> [Data for the task]:
################

-- ==== Sys2Proof/Proofs/LineEvents.lean ====
section
/-! PROOFS. What the two line events do: `tx_done` (41_transfer.md R133, R134) and a received byte (R143, R145). -/

namespace Sys2Proof.Machine

/-- A step that takes a `tx_done`. -/
theorem step_txDone {s u : State} {rest : List Input} (h : s.inputs = .txDone :: rest)
    (hu : onTxDone { s with inputs := rest } = u) : step s = .next (u.record .txDone) :=
  step_of_handle h (congrArg Host.Outcome.next hu)

/-- A step that takes a received byte. -/
theorem step_rxByte {s u : State} {b : Byte} {rest : List Input} (h : s.inputs = .rxByte b :: rest)
    (hu : onRxByte b { s with inputs := rest } = u) : step s = .next (u.record (.rxByte b)) :=
  step_of_handle h (congrArg Host.Outcome.next hu)

/-- With no byte in flight a `tx_done` is ignored (R134). -/
theorem onTxDone_of_none_inFlight {s : State} (h : s.txpend = false) : onTxDone s = s := by
  simp [onTxDone, h]

/-- Outside SEND the flushed byte is no longer in flight, and that is all (R134). -/
theorem onTxDone_outside_send {s : State} (hp : s.phase ≠ .send) (h : s.txpend = true) :
    onTxDone s = { s with txpend := false } := by
  simp [onTxDone, h, hp]

/-- In SEND the flushed byte is followed by the next one, or by the end of the transmission (R133). -/
theorem onTxDone_in_send {s : State} (hp : s.phase = .send) (h : s.txpend = true) :
    onTxDone s = if s.txidx.toNat < s.txn.toNat then State.sendNext { s with txpend := false }
      else State.endSend { s with txpend := false } := by
  simp [onTxDone, h, hp]

/-- The end of a SEND completes it with OK. -/
theorem endSend_of_send {s : State} (h : s.curop = 0x04) : s.endSend = s.complete .ok := if_pos h

/-- The end of a QUERY's transmission turns the line around (R152). -/
theorem endSend_of_query {s : State} (h : s.curop = 0x08) : s.endSend = s.turnaround := by
  have hsend : s.curop ≠ 0x04 := by rw [h]; decide
  exact (if_neg hsend).trans (if_pos h)

/-- A byte is taken only by an armed receive (R143). -/
theorem onRxByte_in_recv {s : State} (b : Byte) (hp : s.phase = .recv) : onRxByte b s = takeByte b s := if_pos hp

/-- A byte that comes in any other phase is dropped (R145). -/
theorem onRxByte_outside_recv {s : State} (b : Byte) (hp : s.phase ≠ .recv) : onRxByte b s = s.setFlag .drop :=
  if_neg hp

/-- A LF ends the receive, whether or not it fills the buffer (R143). -/
theorem takeByte_of_lf {s : State} {b : Byte} (hb : b = 0x0A) :
    takeByte b s = (s.storeByte b).stripLine.complete .eol := if_pos hb

/-- Any other byte ends the receive if its place is the last one (R143). -/
theorem takeByte_of_ne_lf {s : State} {b : Byte} (hb : b ≠ 0x0A) :
    takeByte b s = if s.rxraw + 1 = s.rxmax then (s.storeByte b).stripLine.complete .full else s.storeByte b :=
  if_neg hb

/-- Below a maximal length the count of stored bytes does not wrap. -/
theorem toNat_rxraw_add_one {s : State} (h : s.rxraw.toNat < s.rxmax.toNat) :
    (s.rxraw + 1).toNat = s.rxraw.toNat + 1 := by
  bv_omega

/-- Within the buffer the byte is stored at `rxraw` and the timer restarts (R143). -/
theorem storeByte_of_lt_cap {s : State} (b : Byte) (h : s.rxraw.toNat < 128) :
    s.storeByte b =
      { s with rxbuf := s.rxbuf.write s.rxraw.toNat b, rxraw := s.rxraw + 1, cnt := Config.pBtoUs } := by
  simp [State.storeByte, h]

end Sys2Proof.Machine

namespace Sys2Proof.Proofs

open Sys2Proof.Machine

/-- Settles O35: in SEND a `tx_done` is `sendNext` or `endSend`, and the running command decides what the latter is. -/
theorem txDoneDuringSend : Obligations.TxDoneDuringSend := by
  unfold Obligations.TxDoneDuringSend
  intro rest s hin hp hpend
  have hsend := onTxDone_in_send (s := { s with inputs := rest }) hp hpend
  refine ⟨fun hmore => ?next, fun hlast hop => ?send, fun hlast hop => ?query⟩
  case next => exact step_txDone hin (hsend.trans (if_pos hmore))
  all_goals have hend := hsend.trans (if_neg (Nat.not_lt.2 hlast))
  case send => exact step_txDone hin (hend.trans (endSend_of_send hop))
  case query => exact step_txDone hin (hend.trans (endSend_of_query hop))

/-- Settles O36: the two cases of a `tx_done` that R133 leaves over. -/
theorem txDoneElsewhere : Obligations.TxDoneElsewhere := by
  unfold Obligations.TxDoneElsewhere
  intro rest s hin
  refine ⟨fun hp hpend => ?outside, fun hnone => ?nothing⟩
  case outside => exact step_txDone hin (onTxDone_outside_send hp hpend)
  case nothing => exact step_txDone hin (onTxDone_of_none_inFlight hnone)

/-- Settles O40: the byte is stored within the buffer; then the LF test, and after it the test for the last place. -/
theorem rxByteDuringRecv : Obligations.RxByteDuringRecv := by
  unfold Obligations.RxByteDuringRecv
  intro b rest s hin hp hroom hmax buf stored stopped
  have hraw : (s.rxraw + 1).toNat = s.rxraw.toNat + 1 := toNat_rxraw_add_one hroom
  have hstored : State.storeByte b { s with inputs := rest } = stored :=
    storeByte_of_lt_cap b (Nat.lt_of_lt_of_le hroom hmax)
  have hstopped (r : ResultCode) (hr : completionFlags r = 0x01) :
      (State.storeByte b { s with inputs := rest }).stripLine.complete r = stopped r := by
    simp only [hstored, State.stripLine, State.complete, stored, stopped, hraw, hr]
  have htake := onRxByte_in_recv (s := { s with inputs := rest }) b hp
  refine ⟨fun hlf => ?eol, fun hne hfull => ?full, fun hne hmore => ?goesOn⟩
  case eol => exact step_rxByte hin (htake.trans (Eq.trans (takeByte_of_lf hlf) (hstopped .eol rfl)))
  all_goals have hother := htake.trans (takeByte_of_ne_lf hne)
  case full =>
    have hlast : s.rxraw + 1 = s.rxmax := BitVec.eq_of_toNat_eq (hraw.trans hfull)
    exact step_rxByte hin (hother.trans (Eq.trans (if_pos hlast) (hstopped .full rfl)))
  case goesOn =>
    have hnotLast : s.rxraw + 1 ≠ s.rxmax := fun heq => by
      rw [← heq, hraw] at hmore
      exact Nat.lt_irrefl _ hmore
    exact step_rxByte hin (hother.trans (Eq.trans (if_neg hnotLast) hstored))

/-- Settles O43: outside RECV the only write is DROP, bit 3 of INTSTAT. -/
theorem rxByteDropped : Obligations.RxByteDropped := by
  unfold Obligations.RxByteDropped
  intro b rest s hin hp
  exact step_rxByte hin (onRxByte_outside_recv b hp)

end Sys2Proof.Proofs
end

################

> [Aim of the task]: Go through the data above from its first line and copy each line exactly, stopping once the line with "s.complete .ok := if_pos h" has been copied.

> [Output of the task]:
-- ==== Sys2Proof/Proofs/LineEvents.lean ====
section
/-! PROOFS. What the two line events do: `tx_done` (41_transfer.md R133, R134) and a received byte (R143, R145). -/

namespace Sys2Proof.Machine

/-- A step that takes a `tx_done`. -/
theorem step_txDone {s u : State} {rest : List Input} (h : s.inputs = .txDone :: rest)
    (hu : onTxDone { s with inputs := rest } = u) : step s = .next (u.record .txDone) :=
  step_of_handle h (congrArg Host.Outcome.next hu)

/-- A step that takes a received byte. -/
theorem step_rxByte {s u : State} {b : Byte} {rest : List Input} (h : s.inputs = .rxByte b :: rest)
    (hu : onRxByte b { s with inputs := rest } = u) : step s = .next (u.record (.rxByte b)) :=
  step_of_handle h (congrArg Host.Outcome.next hu)

/-- With no byte in flight a `tx_done` is ignored (R134). -/
theorem onTxDone_of_none_inFlight {s : State} (h : s.txpend = false) : onTxDone s = s := by
  simp [onTxDone, h]

/-- Outside SEND the flushed byte is no longer in flight, and that is all (R134). -/
theorem onTxDone_outside_send {s : State} (hp : s.phase ≠ .send) (h : s.txpend = true) :
    onTxDone s = { s with txpend := false } := by
  simp [onTxDone, h, hp]

/-- In SEND the flushed byte is followed by the next one, or by the end of the transmission (R133). -/
theorem onTxDone_in_send {s : State} (hp : s.phase = .send) (h : s.txpend = true) :
    onTxDone s = if s.txidx.toNat < s.txn.toNat then State.sendNext { s with txpend := false }
      else State.endSend { s with txpend := false } := by
  simp [onTxDone, h, hp]

/-- The end of a SEND completes it with OK. -/
theorem endSend_of_send {s : State} (h : s.curop = 0x04) : s.endSend = s.complete .ok := if_pos h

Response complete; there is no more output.